Three times a day we gather in this church that bears the name Church of Reconciliation. On entering we are all invited to commit ourselves to reconciliation. But what does this word mean?
Probably for all of us, the word reconciliation evokes conflicts and divisions that challenge us and that we would like to solve.
But we must first take another step. It is welcoming the reconciliation that God offers us. Tomorrow night, like every Friday, we will have the prayer around the cross. Everyone will be able to come up, putting his or her forehead on the icon of the cross and by this gesture laying down all their burdens and even their faults.
Christ, even if he remains invisible to us, welcomes us. He did not come for the perfect, but to join us where we are and to walk alongside us on a path that makes us grow in love. He came to forgive and to heal.
This reconciliation with God is given to us unconditionally. In us, it can overflow into kindness for others. It broadens our love for others.
Let us begin with our loved ones, our families, our communities, in our places of work or study. May our parishes and communities be places of kindness. And we must learn to accept others even when they are different from us.
For our community, this is the first requirement: to welcome God’s reconciliation and to live it out among ourselves. Being brothers of Taizé is not a title; it’s a call. We are committed to becoming brothers for each other day after day.
Reconciliation must also be extended to those far away and I would like to say a word about the challenge posed in many countries of the world by migration. The huge wave of refugees sweeping across Europe cannot leave us indifferent.
The war in Syria is causing the number of refugees to grow. We pray for peace to come to that country and to the entire region affected by this war. But migration goes beyond this conflict. From Africa thousands of people are coming, and this will not stop. So many refugees have drowned in the Mediterranean.
Christ’s reconciliation urges us to welcome those who come. Of course, at the same time there should be policies that enable people to stay in their countries with the prospect of a decent future.
This week, we are touched that in France, the Protestant Church has launched an appeal to welcome the exiles. Especially with these words: “The conflicts that give rise to so much tragedy and exile, migration for ecological and economic reasons, will last. It is vain to hope for an early return to normal. Closing borders more and more has never been a solution. A policy of welcome must be long-term.”
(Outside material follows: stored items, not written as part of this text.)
/-- HOST_P_CLEAR_STATS (R256). -/
def execHostPClearStats (n : Fin 64) (s : State) : Host.Outcome State Fault Refusal :=
  s.run fun d => Dev.each 16 (fun e d => d.set .HOST_P_HIST_COUNT (16 * n + e) 0)
    (d.setAll [.HOST_P_CW_COUNT, .HOST_P_CW_CORR_COUNT, .HOST_P_CW_UNC_COUNT, .HOST_P_SYM_CORR_COUNT] n 0)

/-- HOST_RELOCK (R242). -/
def execHostRelock (n : Fin 64) (s : State) : Host.Outcome State Fault Refusal :=
  s.run fun d => (d.amLost n).seekMarkers n

/-- AM_LOCK_GAINED (R240, R242): the lanes that have locked, `a` on HOST_A and `b` on HOST_B, with the skew in ns, two marker periods
after READY or a relock at the earliest. -/
def execAmLockGained (n : Fin 64) (a b skew : BitVec 16) (s : State) : Host.Outcome State Fault Refusal :=
  s.run fun d => d.onTime (d.get .X_HOST_AM_CLK n + markerPeriods (d.mode (engineOf n))) fun d =>
    d.amGained n a.toNat b.toNat skew.toNat

/-- AM_LOCK_LOST (R241, R242), with the lanes still locked and the skew in ns. -/
def execAmLockLost (n : Fin 64) (lanes skew : BitVec 16) (s : State) : Host.Outcome State Fault Refusal :=
  s.run fun d =>
    if d.on .HOST_P_STATUS_AM_LOCK n then
      let d := d.set .HOST_P_STATUS_SKEW n (min 255 skew.toNat)
      if 180 < skew.toNat then d.deskewError n
      else
        let d := Dev.forList (d.hostLanes n) (fun h d => d.set .X_HOST_LANES h (d.get .X_HOST_LANES h &&& lanes.toNat)) d
        (d.amLost n).showLanes n
    else d

/-- R243: a codeword as it goes on: corrected, marked, or as received. -/
def Dev.hostWord (d : Dev) (n : Nat) (word : List Nat) : List Nat :=
  match rsDecode word [] with
  | some s => s
  | none => if d.lon .HOST_P_CTRL_UNC_MARK n then markWord (d.mode (engineOf n)) word else word

/-- R243: the counts of a codeword. -/
def Dev.countHostWord (d : Dev) (n : Nat) (word : List Nat) : Dev :=
  let d := d.addWrap .HOST_P_CW_COUNT n 1
  match rsDecode word [] with
  | some s =>
    let e := ((List.range 544).filter fun i => s.getD i 0 != word.getD i 0).length
    let d := d.addSat .HOST_P_HIST_COUNT (16 * n + e) 1
    if e = 0 then d else (d.addWrap .HOST_P_CW_CORR_COUNT n 1).addWrap .HOST_P_SYM_CORR_COUNT n e
  | none =>
    let d := (d.addWrap .HOST_P_CW_UNC_COUNT n 1).set .HOST_P_EVENTS_UNC n 1
    if d.on .X_HOST_UNC_TICK (tileOf n) then d
    else (d.set .X_HOST_UNC_TICK (tileOf n) 1).raiseTile (tileOf n) 6

/-- R250: the codewords in the loop buffer of a port, oldest first. -/
def Dev.nearOf (d : Dev) (n : Nat) : List RsWord := d.near.filter fun x => x.lane == n

/-- R250: a codeword enters the loop buffer of a port, which holds two; the oldest goes to the host transmit lanes. -/
def Dev.nearPush (d : Dev) (n : Nat) (w : RsWord) : Dev :=
  let l := d.nearOf n ++ [w]
  let others := d.near.filter fun x : RsWord => x.lane != n
  if l.length ≤ 2 then { d with near := others ++ l }
  else ({ d with near := others ++ l.drop 1 } : Dev).send (.rsWord n ((l.head?.map fun x => x.syms).getD []))

/-- HOST_CODEWORD_RECEIVED (R243, R250, R251): the 544 symbols of a codeword, as the port's stream has them (R239). It goes to the
line, and in near-end loopback to the host as well. -/
def execHostCodewordReceived (n : Fin 64) (word : List (BitVec 10)) (s : State) : Host.Outcome State Fault Refusal :=
  s.run fun d =>
    if d.on .HOST_P_STATUS_AM_LOCK n then
      let w := (List.range 544).map fun i => ((word[i]?).map fun x => x.toNat).getD 0
      let x : RsWord := ⟨n, 0, d.hostWord n w⟩
      let d := d.countHostWord n w
      let d := if d.get .LTX_STATUS_SOURCE n = 0 then { d with lineIn := d.lineIn ++ [x] } else d
      if d.get .HOST_P_STATUS_TX_SRC n = 4 then d.nearPush n x else d
    else d

/-- HOST_TX_SOURCE_SWITCH (R245, R246): a codeword boundary: the source that the cause asks for is live, and times the lanes. -/
def execHostTxSourceSwitch (n : Fin 64) (s : State) : Host.Outcome State Fault Refusal :=
  s.run fun d =>
    let d := d.set .HOST_P_STATUS_TX_SRC n (d.hostSource n)
    let d := if d.get .HOST_P_STATUS_TX_SRC n = 4 then d else { d with near := d.near.filter fun x => x.lane != n.val }
    Dev.followTiming n d

/-- NEAR_LOOP_RECENTRE (R250): the loop buffer of a port recentres: with fewer than two codewords its oldest is repeated, else it is
dropped (DESIGN CHOICE, log entry 73: which one). -/
def execNearLoopRecentre (n : Fin 64) (s : State) : Host.Outcome State Fault Refusal :=
  s.run fun d =>
    if d.get .HOST_P_STATUS_TX_SRC n = 4 then
      let l := d.nearOf n
      let others := d.near.filter fun x : RsWord => x.lane != n.val
      { d with near := others ++ (if l.length < 2 then l.take 1 ++ l else l.drop 1) }.set .HOST_P_EVENTS_LOOP_SLIP n 1
    else d

/-- CAPTURE_OUT_READY (R254). -/
def execCaptureOutReady (h : Fin 128) (s : State) : Host.Outcome State Fault Refusal :=
  s.run fun d =>
    if d.get .HOST_L_STATUS_ROLE h = roleCapture ∧ d.hl h ≠ hlREADY then
      d.onTime (d.get .X_COUT_CLK h + 20 * us) fun d => d.hostReady h
    else d

/-- CAPTURE_OUT_POWER_DOWN (R254): idles have gone out for 1 µs at least since the lane was removed. -/
def execCaptureOutPowerDown (h : Fin 128) (s : State) : Host.Outcome State Fault Refusal :=
  s.run fun d =>
    if d.on .X_COUT_END h then
      d.onTime (d.get .X_COUT_CLK h + us) fun d => ((d.leaveReady h).set .HOST_L_STATUS_STATE h hlOFF).set .X_COUT_END h 0
    else d

end Sys2Proof.Machine
end

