/-- COMPLETION_TIMEOUT (R487, R491). -/
def execCompletionTimeout (q : Fin 16) (old : Bool) (s : State) : Host.Outcome State Fault Refusal :=
  s.run fun d =>
    if old then d.lateRead q
    else if d.get .X_DMA_OUT q = 0 then d
    else
      let d := d.set .X_DMA_OUT q (d.get .X_DMA_OUT q - 1)
      match (d.fetched q).head? with
      | some x =>
        if x.toHost ∨ !(x.status == 0 || x.status == 7) then d
        else { d with descs := replaceDesc x { x with status := 6 } d.descs }
      | none => d

/-- PCIE_HOT_RESET (R493): a hot reset, or the link going down. -/
def execPcieHotReset (linkDown : Bool) (s : State) : Host.Outcome State Fault Refusal :=
  s.run fun d =>
    let d :=
      if linkDown then
        (d.set .DMA_LINK_EVENTS_LINK_DOWN 0 1).setAll [.DMA_LINK_STATUS_SPEED, .DMA_LINK_STATUS_WIDTH,
          .DMA_LINK_STATUS_USABLE] 0 0
      else d.set .DMA_LINK_EVENTS_HOT_RESET 0 1
    d.functionReset

/-- FLR (R493). -/
def execFlr (s : State) : Host.Outcome State Fault Refusal :=
  s.run fun d => (d.set .DMA_LINK_EVENTS_FLR 0 1).functionReset

/-- LINK_UP (R472, R494): the link reaches L0 at rate code `speed` + 1 and width 2^`width`. A change is judged against the
rate and width last in force (log entry 15). -/
def execLinkUp (speed : Fin 5) (width : Fin 4) (s : State) : Host.Outcome State Fault Refusal :=
  s.run fun d =>
    let sp := speed.val + 1
    let w := 2 ^ width.val
    let d := d.set .DMA_LINK_EVENTS_LINK_UP 0 1
    let d := if d.get .X_PCIE_SPEED 0 ≠ 0 ∧ d.get .X_PCIE_SPEED 0 ≠ sp then d.set .DMA_LINK_EVENTS_SPEED_CHANGE 0 1 else d
    let d := if d.get .X_PCIE_WIDTH 0 ≠ 0 ∧ d.get .X_PCIE_WIDTH 0 ≠ w then d.set .DMA_LINK_EVENTS_WIDTH_CHANGE 0 1 else d
    let d := (d.set .X_PCIE_SPEED 0 sp).set .X_PCIE_WIDTH 0 w
    let d := (d.set .DMA_LINK_STATUS_SPEED 0 sp).set .DMA_LINK_STATUS_WIDTH 0 w
    ((d.set .DMA_LINK_STATUS_USABLE 0 (min 255 (usable sp w))).set .DMA_LINK_STATUS_L1 0 0).syncLink

/-- D3HOT_ENTRY (R482). -/
def execD3hotEntry (pmeEn : Bool) (s : State) : Host.Outcome State Fault Refusal :=
  s.run fun d =>
    let d := (d.set .DMA_LINK_STATUS_DSTATE 0 3).set .X_PCIE_PME_EN 0 (b2n pmeEn)
    (d.set .DMA_LINK_EVENTS_D3HOT 0 1).syncLink.syncPausedAll

/-- D0_RETURN (R482). -/
def execD0Return (s : State) : Host.Outcome State Fault Refusal :=
  s.run fun d => ((d.set .DMA_LINK_STATUS_DSTATE 0 0).syncPausedAll.flushPba).askAll

/-- BME_CHANGE (R481, R492). -/
def execBmeChange (on : Bool) (s : State) : Host.Outcome State Fault Refusal :=
  s.run fun d =>
    let d := (d.set .DMA_LINK_STATUS_BME 0 (b2n on)).syncPausedAll
    if on then d.flushPba.askAll else d

/-- VECTOR_UNMASK (R481): a vector, or with none the function. -/
def execVectorUnmask (v : Option (Fin 256)) (s : State) : Host.Outcome State Fault Refusal :=
  s.run fun d =>
    (match v with
      | some v => d.set .MSIX_CTRL_MASK v 0
      | none => d.set .X_PCIE_FUNC_MASK 0 0).flushPba

/-- L1_ENTRY (R465, R483): every host target becomes idle, and every held message is released; the first that is sent brings the
link back to L0. -/
def execL1Entry (s : State) : Host.Outcome State Fault Refusal :=
  s.run fun d => Dev.each 64 (fun x d => d.release x) (d.set .DMA_LINK_STATUS_L1 0 1)

/-- L1_EXIT (R465). -/
def execL1Exit (s : State) : Host.Outcome State Fault Refusal :=
  s.run fun d => d.set .DMA_LINK_STATUS_L1 0 0

end Sys2Proof.Machine
end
This evening I want to make a simple proposal. Let each one of us make a personal contact with refugees. Many are already doing this. Let us spend time with them, listening to their stories.
They come from a different world than ours; they have a different mentality and lifestyle. This can destabilize and even scare us. This is why personal meetings are indispensable.
At Taizé we have offered hospitality to a number of refugees. If this requires a lot of us, we receive more than we give. They open our eyes to their countries of origin; we feel their pain of having left everything. In our region solidarity is growing. Many people we did not know before come to help us welcome them.
Among these refugees there are Muslims and we are deepening our knowledge of their religion. A friendship with them requires us not to confuse an inhuman Islamist ideology and the faith of so many Muslims who want peace.
Many of you are taking concrete steps in this perspective. There are groups that come here bringing refugees with them. These days, several workshops are devoted to the issue. Those taking part in the group on solidarity are also deepening this topic.
This week Amaya, who works for the Jesuit Refugee Service, is with us. I asked her what can encourage us to open ourselves more to the challenge of migration. She will talk to us before the children distribute flowers to every nation represented here.
Amaya: I would like to share with you the words of a refugee friend from Kenya, Antony who, after a long journey through Africa, experienced welcome and solidarity by a community in Italy.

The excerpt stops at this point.